The cluster elements are document vectors

Extrinsic Eval: we are comparing the clusters vs ground truth (the categories)

Metrics:

Similarity between elements in a cluster

Homogeneity, Completeness and V-measure, Rand index, Adjusted Rand index, FowlkesMallows scores, Mutual information based scores ...

Even though silhouette coefficient is used for non-supervised clustering, we can check it to intuitively see if the models have difficulties bc the texts are two different. We could compare the silhouette scores for the diff text data used to see which one is more appropiate? 

In [108]:
import pandas as pd 
import numpy as np 
import matplotlib as plt 
from nltk import word_tokenize
from sklearn.feature_extraction.text import TfidfVectorizer
from sklearn.cluster import KMeans
import re

In [109]:
df = pd.read_csv("physics_and_chemistry_nobel_laureate.csv")

In [110]:
df.head()

Unnamed: 0,year,name,country,category,biography
0,1901,Wilhelm Röntgen,German Empire,Physics,Wilhelm Conrad Röntgen (; German pronunciation...
1,1902,Hendrik Lorentz,Netherlands,Physics,Hendrik Antoon Lorentz (; 18 July 1853 – 4 Feb...
2,1902,Pieter Zeeman,Netherlands,Physics,Pieter Zeeman (Dutch: [ˈzeːmɑn]; 25 May 1865 –...
3,1903,Henri Becquerel,France,Physics,Antoine Henri Becquerel (; French pronunciatio...
4,1903,Pierre Curie,France,Physics,"Pierre Curie ( KURE-ee, French: [pjɛʁ kyʁi]; 1..."


In [111]:
corpus = df["biography"].to_list()
print(len(corpus))

200


Preprocess to remove all the Wiki characters

In [112]:
def contains_alphanum(word):
    
    regex = r'\w.+?|[0-9]|\d.+?'
    search = re.match(regex, word)
    boolean = bool(search)
    return boolean 

In [113]:
import spacy
nlp = spacy.load("en_core_web_sm")

In [114]:
def filter_tokens(text):
    doc = nlp(text)
    tokens = [token.text for token in doc if contains_alphanum(token.text) == True]
    filtered_tokens = [token.text for token in doc if contains_alphanum(token.text) == False]
    # print(set(filtered_tokens))
    clean_text = " ".join(tokens)
    return clean_text

In [115]:
df["clean"] = df["biography"].apply(filter_tokens)

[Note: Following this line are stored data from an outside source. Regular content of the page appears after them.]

-- ==== Sys2Proof/Machine/DoorDrive.lean ====
section
/-! DEFINITION. The electrical side of the door units (R134 to R153): faults and the driver enable, carrier periods, the
voltage-mode law, sensing, feedback sources and alignment. Settings are read as the last sample point found them (R22, R24). -/

namespace Sys2Proof.Machine

def Dev.setDoor (s : Dev) (d : Fin 2) (f : DoorSt → DoorSt) : Dev := { s with doors := vmod s.doors d f }
def Dev.setMo (s : Dev) (d : Fin 2) (f : MotionSt → MotionSt) : Dev := { s with motion := vmod s.motion d f }

/-- An entry of the door's objects: 0x2300 for DOOR[0], plus 0x10 for DOOR[1] (R178). -/
def Dev.dod (s : Dev) (d : Fin 2) (k sub : Nat) : Nat := s.od? (0x2300 + 16 * d.val + k) sub

/-- The motor parameters: R in mΩ, L in µH, KE in mV per m/s, EPM as Q16.16 angle units per µm. -/
def Dev.motR (s : Dev) (d : Fin 2) : Nat := s.fldF (F.DOOR_MOT_R_R d.val)
def Dev.motL (s : Dev) (d : Fin 2) : Nat := s.fldF (F.DOOR_MOT_L_L d.val)
def Dev.motKE (s : Dev) (d : Fin 2) : Nat := s.fldF (F.DOOR_MOT_KE_VALUE d.val)
def Dev.motEPM (s : Dev) (d : Fin 2) : Int := sx 32 (s.fldF (F.DOOR_MOT_EPM_VALUE d.val))

/-! ## The driver enable and the faults (R134, R145, R146) -/

/-- All six gates low. -/
def Dev.gatesLow (s : Dev) (d : Fin 2) : Dev :=
  s.setDoor d fun t => { t with gateHi := Vector.replicate 3 0, gateLo := Vector.replicate 3 0, boot := false, booting := false, ovShort := false }

/-- The conditions of R145 that an OV with the windings shorted leaves standing, and no power fail has been declared (R423). -/
def Dev.drvenBase (s : Dev) (d : Fin 2) : Bool :=
  s.sout.pfail.isNone && s.flag (F.DOOR_PERMIT_PERMIT d.val) && s.flagF (F.CENG_SLOT_CFG_EN (1 + d.val)) &&
    decide (s.fld (F.CENG_SLOT_OVR_CONSEC (1 + d.val)) < 8) &&
    !(s.flag (F.DOOR_STATUS_BRFLT d.val) || s.flag (F.DOOR_STATUS_OCFLT d.val) || s.flag (F.DOOR_STATUS_UV d.val))

/-- The conditions of R145 hold. -/
def Dev.drvenMay (s : Dev) (d : Fin 2) : Bool := s.drvenBase d && s.flag (F.DOOR_CTRL_EN d.val) && !s.flag (F.DOOR_STATUS_OV d.val)

/-- Alignment ends with a result (R152). -/
def Dev.alignEnd (s : Dev) (d : Fin 2) (result : Nat) : Dev :=
  let s1 := (s.setDoor d fun t => { t with alStep := 0 }).setFlag (F.DOOR_STATUS_ALIGNBUSY d.val) false
  (s1.setFlag (F.DOOR_IRQ_ALIGNDONE d.val) true).log 0x2005 d.val result (s1.fld (F.DOOR_ANGOFS_ANG d.val))

/-- The motion state of MSTAT. -/
def Dev.mState (s : Dev) (d : Fin 2) : Nat := s.fld (F.DOOR_MSTAT_STATE d.val)
def Dev.mSet (s : Dev) (d : Fin 2) (st : Nat) : Dev := s.setFld (F.DOOR_MSTAT_STATE d.val) st
def Dev.mCode (s : Dev) (d : Fin 2) (c : Nat) : Dev := s.setFld (F.DOOR_MSTAT_CODE d.val) c
def Dev.doorPos (s : Dev) (d : Fin 2) : Int := s.rdI (R.DOOR_POS d.val)
def Dev.doorSpeed (s : Dev) (d : Fin 2) : Int := s.rdI (R.DOOR_SPEED d.val)

/-- A learning run ends without success: code 0x22, the previous values stay in force (R175). -/
def Dev.learnDoorAbort (s : Dev) (d : Fin 2) (result : Nat) : Dev :=
  let s1 := (s.setMo d fun t => { t with step := 0, lrnBins := [], tgt := none, xr := s.doorPos d, vr := 0 }).mSet d 0
  (s1.mCode d 0x22).log 0x2016 d.val result (s.dod d 0 1)

/-- DRVEN falls during a move: the target is discarded with code 0x21 (R162); a learning run is aborted (R175). -/
def Dev.doorFall (s : Dev) (d : Fin 2) : Dev :=
  let st := s.mState d
  if st = 8 then s.learnDoorAbort d 1
  else if st = 3 ∨ st = 4 ∨ st = 5 ∨ st = 7 then
    let x := (s.motion[d]).tgt.getD 0
    let s1 := (s.setMo d fun t => { t with tgt := none, xr := s.doorPos d, vr := 0, hold := 0 }).mSet d 0
    ((s1.mCode d 0x21).setFlag (F.DOOR_MSTAT_NUDGE d.val) false).log 0x2019 d.val (s.rd (R.DOOR_STATUS d.val)).toNat (w32 x)
  else s

/-- DRVEN falls with its conditions at once, the gates with it; an OV with the windings shorted holds it (R145, R146). -/
def Dev.drvenUpdate (s : Dev) (d : Fin 2) : Dev :=
  let may := if (s.doors[d]).ovShort then s.drvenBase d else s.drvenMay d
  if s.flag (F.DOOR_STATUS_DRVEN d.val) ∧ may = false then
    let s1 := ((s.gatesLow d).setFlag (F.DOOR_STATUS_DRVEN d.val) false).doorFall d
    if (s.doors[d]).alStep ≠ 0 then s1.alignEnd d 2 else s1
  else s

/-- DRVEN rises at the sample point that finds its conditions (R24, R145); the bootstrap period comes next (R137). -/
def Dev.drvenRise (s : Dev) (d : Fin 2) : Dev :=
  if s.drvenMay d ∧ s.flag (F.DOOR_STATUS_DRVEN d.val) = false then
    (s.setFlag (F.DOOR_STATUS_DRVEN d.val) true).setDoor d fun t => { t with boot := true }
  else s

/-- A fault is latched (R146): its bit (1 BRFLT, 2 OCFLT, 3 UV, 4 OV), the interrupt flag, CTRL.EN cleared, the event. -/
def Dev.doorFault (s : Dev) (d : Fin 2) (bit : Nat) (code p2 p3 : Nat) : Dev :=
  if bitN (s.rd (R.DOOR_STATUS d.val)).toNat bit then s
  else
    let s1 := ((s.setBit (R.DOOR_STATUS d.val) bit).setBit (R.DOOR_IRQ d.val) bit).setFlag (F.DOOR_CTRL_EN d.val) false
    let short := bit = 4 ∧ s.flagF (F.DOOR_FLTCFG_OVACT d.val) ∧ s.flag (F.DOOR_STATUS_DRVEN d.val)
    let s2 := if short then s1.setDoor d fun t => { t with ovShort := true, gateHi := Vector.replicate 3 0, gateLo := Vector.replicate 3 (s.fldF (F.DOOR_CARR_PERIOD d.val)) } else s1
    (s2.drvenUpdate d).log code d.val p2 p3

/-- The present DC-link voltage in mV, of the latest sample (R143). -/
def Dev.vdcNow (s : Dev) (d : Fin 2) : Int :=
  match (s.doors[d]).last with
  | some x => quo (x.adc.vdc * s.fldF (F.DOOR_SENSE_VSCALE d.val)) 10
  | none => 0

/-- The high and the low gate of a phase conduct at a cycle of the period that began at `c`: the high pulse is centred, every
turn-on is delayed by the dead time (R136, R137). (DESIGN CHOICE, log 71) -/
def Dev.gateOn (s : Dev) (d : Fin 2) (x : Fin 3) (at_ : Nat) : Bool × Bool :=
  let t := s.doors[d]
  let dt := s.fldF (F.DOOR_DEAD_DEADT d.val)
  let P := s.fldF (F.DOOR_CARR_PERIOD d.val)
  if t.ovShort then (false, true)
  else if t.booting then (false, decide (dt ≤ at_))
  else
    let on := t.onNow[x]
    let up := (P - on) / 2
    (decide (0 < t.gateHi[x] ∧ up + dt ≤ at_ ∧ at_ < up + on), decide (0 < t.gateLo[x] ∧ (at_ < up ∨ up + on + dt ≤ at_)))

/-- The six gates at an instant, GUH in bit 0, then GUL, GVH, GVL, GWH, GWL (R134, R154). (DESIGN CHOICE, log 71) -/
def Dev.gateBits (s : Dev) (d : Fin 2) : Nat :=
  if s.flag (F.DOOR_STATUS_DRVEN d.val) then
    let at_ := s.now - ((s.doors[d]).lastC.getD s.now)
    (List.finRange 3).foldl (fun a x => let g := s.gateOn d x at_; a + 4 ^ x.val * (b2n g.1 + 2 * b2n g.2)) 0
  else 0

/-- The bridge fault input has been active throughout its window (R146): the gates before the shutdown go into the event. (DESIGN CHOICE, log 71) -/
def Dev.bridgeFault (s : Dev) (d : Fin 2) : Dev :=
  (s.setDoor d fun t => { t with bflt := true }).doorFault d 1 0x2001 (s.gateBits d) (w32 (s.vdcNow d))

/-- The latest sample shows no overcurrent. -/
def Dev.currentFine (s : Dev) (d : Fin 2) (x : DoorSample) : Bool :=
  [(x.adc.iu, 0), (x.adc.iv, 1), (x.adc.iw, 2)].all fun p =>
    decide (|(p.1 : Int) - s.fldF (F.DOOR_IOFS_ZERO d.val p.2)| * s.fldF (F.DOOR_SENSE_ISCALE d.val) < 1000 * (s.rdF (R.DOOR_IMAX d.val)).toNat)

/-- The DC link of a sample lies below VDCMIN, or above VDCMAX (R146). -/
def Dev.vdcLow (s : Dev) (d : Fin 2) (x : DoorSample) : Bool :=
  decide (x.adc.vdc * s.fldF (F.DOOR_SENSE_VSCALE d.val) < 10 * (s.rdF (R.DOOR_VDCMIN d.val)).toNat)
def Dev.vdcHigh (s : Dev) (d : Fin 2) (x : DoorSample) : Bool :=
  decide (10 * (s.rdF (R.DOOR_VDCMAX d.val)).toNat < x.adc.vdc * s.fldF (F.DOOR_SENSE_VSCALE d.val))

/-- A W1C write to STATUS clears a fault bit only while its condition is absent (R146). -/
def Dev.doorFaultClear (s : Dev) (d : Fin 2) (val : Word) (bflt : Bool) : Dev :=
  let s1 := s.setDoor d fun t => { t with bflt := bflt }
  let x := (s.doors[d]).last
  let fine (p : DoorSample → Bool) : Bool := match x with | some y => p y | none => true
  let clr (i : Nat) (ok : Bool) (t : Dev) : Dev := if bitN val.toNat i && ok then t.clrBit (R.DOOR_STATUS d.val) i else t
  (clr 4 (fine fun y => !s.vdcHigh d y) (clr 3 (fine fun y => !s.vdcLow d y) (clr 2 (fine (s.currentFine d)) (clr 1 (!bflt) s1)))).drvenUpdate d

/-- A write of PERMIT by the safety runtime (R145); what is removed returns under R257. -/
def Dev.permitWrite (s : Dev) (m : Master) (d : Fin 2) (val : Word) : Dev :=
  if m = 5 then
    let on := bitN val.toNat 0
    ({ s with marten := { s.marten with permCut := s.marten.permCut.set d !on } }.setFlag (F.DOOR_PERMIT_PERMIT d.val) on).drvenUpdate d
  else s

/-! ## A carrier period (R135 to R143) -/

/-- The signed table entry s(θ) · 32,768 (R138). -/
def Dev.sineAt (s : Dev) (d : Fin 2) (th : Nat) : Int :=
  let a := th % 65536 / 64
  let f : Int := th % 64
  let T (i : Nat) : Int := sx 16 (s.fldF (F.DOOR_TABLE_ENTRY d.val (i % 1024)))
  T a + ((T (a + 1) - T a) * f) / 64

/-- The angle at the centre of the period that starts at cycle c (R139). -/
def DoorVec.angleAt (v : DoorVec) (c P : Nat) : Nat :=
  let t : Int := ndiv (v.rate * (2 * ((c : Int) - v.ref) + P)) (2 * 16777216)
  (((v.angle : Int) + t) % 65536).toNat

/-- On-time of a phase (R140), before the clamp. -/
def onTime (P : Nat) (amp : Nat) (vdc s : Int) : Int :=
  if vdc ≤ 0 then ndiv P 2 else ndiv ((P : Int) * vdc * 32768 + 2 * P * amp * s) (2 * vdc * 32768)

/-- The sign of the latest sample's current of a phase in mA (R143). -/
def Dev.curSign (s : Dev) (d : Fin 2) (x : Nat) : Int :=
  match (s.doors[d]).last with
  | some y => sgn ((((if x = 0 then y.adc.iu else if x = 1 then y.adc.iv else y.adc.iw : Nat) : Int) - s.fldF (F.DOOR_IOFS_ZERO d.val x)) * s.fldF (F.DOOR_SENSE_ISCALE d.val))
  | none => 0

/-- The gates of one phase: the high and the low on-time after the dead time and the minimum (R136). -/
def Dev.gatesOf (s : Dev) (d : Fin 2) (P : Nat) (on0 : Nat) : Nat × Nat :=
  let dt := s.fldF (F.DOOR_DEAD_DEADT d.val)
  let mp := s.fldF (F.DOOR_DEAD_MINP d.val)
  let hi := on0 - dt
  let lo := P - on0 - dt
  (if hi < mp then 0 else hi, if lo < mp then 0 else lo)

/-- The on-time of phase x in the period at cycle c and whether it needed the clamp (R140). -/
def Dev.phaseOn (s : Dev) (d : Fin 2) (v : DoorVec) (c P x : Nat) : Nat × Bool :=
  let th := v.angleAt c P + [0, 65536 - 0x5555, 65536 - 0xAAAB].getD x 0
  let on0 := onTime P v.amp (s.rdI (R.DOOR_VDC d.val)) (s.sineAt d th)
  ((clampI 0 P on0).toNat, decide (on0 < 0 ∨ (P : Int) < on0))

/-- With DTCOMP set, the on-time is corrected by the current's sign and clamped again (R136). -/
def Dev.dtComp (s : Dev) (d : Fin 2) (P x on0 : Nat) : Nat :=
  if s.flagF (F.DOOR_DEAD_DTCOMP d.val) then (clampI 0 P ((on0 : Int) + s.curSign d x * s.fldF (F.DOOR_DEAD_DEADT d.val))).toNat else on0

/-- The gates of a period whose on-times are known: none without DRVEN, the bootstrap period first, then modulation (R136, R137);
an OV short stands. -/
def Dev.driveGates (s : Dev) (d : Fin 2) (P : Nat) (on : Vector Nat 3) : Dev :=
  let t := s.doors[d]
  if t.ovShort then s
  else if s.flag (F.DOOR_STATUS_DRVEN d.val) = false then s.gatesLow d
  else if t.boot then
    s.setDoor d fun t => { t with boot := false, booting := true, gateHi := Vector.replicate 3 0, gateLo := Vector.replicate 3 (P - s.fldF (F.DOOR_DEAD_DEADT d.val)) }
  else
    let g := on.map (s.gatesOf d P)
    s.setDoor d fun t => { t with booting := false, onNow := on, gateHi := g.map (·.1), gateLo := g.map (·.2) }

/-- A carrier period's on-times and VSAT, in every period (R136, R140), and its gates. -/
def Dev.modulate (s : Dev) (d : Fin 2) (c P : Nat) : Dev :=
  let t := s.doors[d]
  let v := if t.vec.commit ≤ c then t.vec else t.vecOld
  let on0 : Vector (Nat × Bool) 3 := Vector.ofFn fun x => s.phaseOn d v c P x.val
  let sat := on0.toList.any (·.2)
  let on1 : Vector Nat 3 := Vector.ofFn fun x => s.dtComp d P x.val (on0[x]).1
  let s1 := (List.finRange 3).foldl (fun e x => e.wrN (R.DOOR_ON d.val x.val) on1[x]) s
  let s2 := s1.setFlag (F.DOOR_STATUS_VSAT d.val) sat
  let s3 := if sat ∧ s.flag (F.DOOR_STATUS_VSAT d.val) = false then s2.log 0x2006 d.val v.amp (w32 (s.rdI (R.DOOR_VDC d.val))) else s2
  s3.driveGates d P on1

Random idea: t-test for math characters -> justify whether we can use this regex for both categories

## Model

### Data splitting

In [116]:
from sklearn.model_selection import train_test_split

X = df["clean"].to_numpy()
y = df["category"].to_numpy()

In [117]:
# train_proportion = 0.8
X_train, X_test, y_train, y_test = train_test_split(X, y, test_size=0.2, random_state=42, stratify=y, shuffle=True)

### Data vectorization

In [118]:
vectorizer = TfidfVectorizer(max_features=20,
                                       use_idf=True,
                                       stop_words='english',
                                       tokenizer=word_tokenize)

In [119]:
doc_vectors_train = vectorizer.fit_transform(X_train)
doc_vectors_test = vectorizer.transform(X_test)



In [120]:
vectorizer.get_feature_names_out()

array(['american', 'born', 'chemistry', 'einstein', 'institute',
       'laboratory', 'life', 'new', 'nobel', 'physics', 'prize',
       'professor', 'research', 'science', 'society', 'theory', 'time',
       'university', 'war', 'work'], dtype=object)

### Clustering

In [121]:
km = KMeans(n_clusters=2, init='k-means++', max_iter=300, n_init=5, verbose=0, random_state=42)

In [122]:
km.fit(doc_vectors_train)

In [123]:
km.labels_

array([0, 1, 1, 1, 1, 1, 0, 0, 0, 0, 0, 0, 1, 1, 1, 1, 0, 0, 0, 1, 0, 0,
       1, 1, 1, 0, 0, 0, 1, 1, 1, 1, 1, 0, 1, 0, 0, 1, 0, 0, 1, 1, 1, 1,
       0, 0, 1, 1, 0, 1, 0, 1, 0, 1, 0, 0, 1, 0, 1, 0, 1, 1, 0, 1, 0, 0,
       1, 0, 1, 0, 1, 0, 1, 1, 0, 0, 1, 0, 1, 1, 0, 1, 1, 1, 1, 0, 0, 1,
       1, 1, 0, 1, 0, 1, 0, 1, 1, 1, 0, 0, 0, 1, 0, 0, 1, 0, 1, 0, 1, 0,
       1, 1, 0, 0, 0, 1, 0, 0, 0, 0, 1, 0, 1, 1, 1, 1, 0, 1, 0, 1, 0, 0,
       1, 1, 1, 0, 1, 0, 1, 1, 0, 1, 0, 1, 1, 1, 1, 1, 1, 0, 0, 0, 1, 1,
       0, 0, 1, 1, 1, 0])

In [150]:
# would this be the actual way to get the predictions???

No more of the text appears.